*** Opening DATASET ***

-- ==== Sys2Proof/Machine/Memory.lean ====
section
/-! DEFINITION. The 64 KiB store of 20_memory.md R32 as a sorted list of cells in one canonical form: addresses rise
strictly, lie below 65536, and no cell holds what an unlisted address reads as. -/

namespace Sys2Proof.Machine

/-- The store `M` of R32: the bytes that differ from `unlistedByte`. -/
abbrev Memory := List Host.Cell

/-- What an address that is not listed reads as: `INIT_MEM` of a fresh machine (R32), 0x00 everywhere.
DESIGN CHOICE, unsafe: the spec gives no contents at creation (assumption 1). -/
def unlistedByte : Byte := 0x00

/-- The canonical form of a memory. -/
abbrev Memory.wf (m : Memory) : Prop :=
  m.Pairwise (fun c d => c.1 < d.1) ∧ ∀ c ∈ m, c.1 < 65536 ∧ c.2 ≠ unlistedByte

/-- The byte at an address. -/
def Memory.load : Memory → Nat → Byte
  | [], _ => unlistedByte
  | (k, v) :: m, a => if k = a then v else Memory.load m a

/-- Put a cell before the first cell of a higher address. -/
def Memory.insertCell : Memory → Nat → Byte → Memory
  | [], a, v => [(a, v)]
  | (k, w) :: m, a, v => if a < k then (a, v) :: (k, w) :: m else (k, w) :: Memory.insertCell m a v

/-- Change the byte at one address: the old cell goes, and the new one is listed unless it holds `unlistedByte`. -/
def Memory.store (m : Memory) (a : Nat) (v : Byte) : Memory :=
  let cleared := m.filter (fun c => c.1 != a)
  if v = unlistedByte then cleared else Memory.insertCell cleared a v

end Sys2Proof.Machine
end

*** Closing DATASET ***

» **EXERCISE INSTRUCTIONS**
From the line with "def Memory.store (m" to the final line of the listing, write out each line unchanged. Add nothing.

» **TASK RESPONSE**
def Memory.store (m : Memory) (a : Nat) (v : Byte) : Memory :=
  let cleared := m.filter (fun c => c.1 != a)
  if v = unlistedByte then cleared else Memory.insertCell cleared a v

end Sys2Proof.Machine
end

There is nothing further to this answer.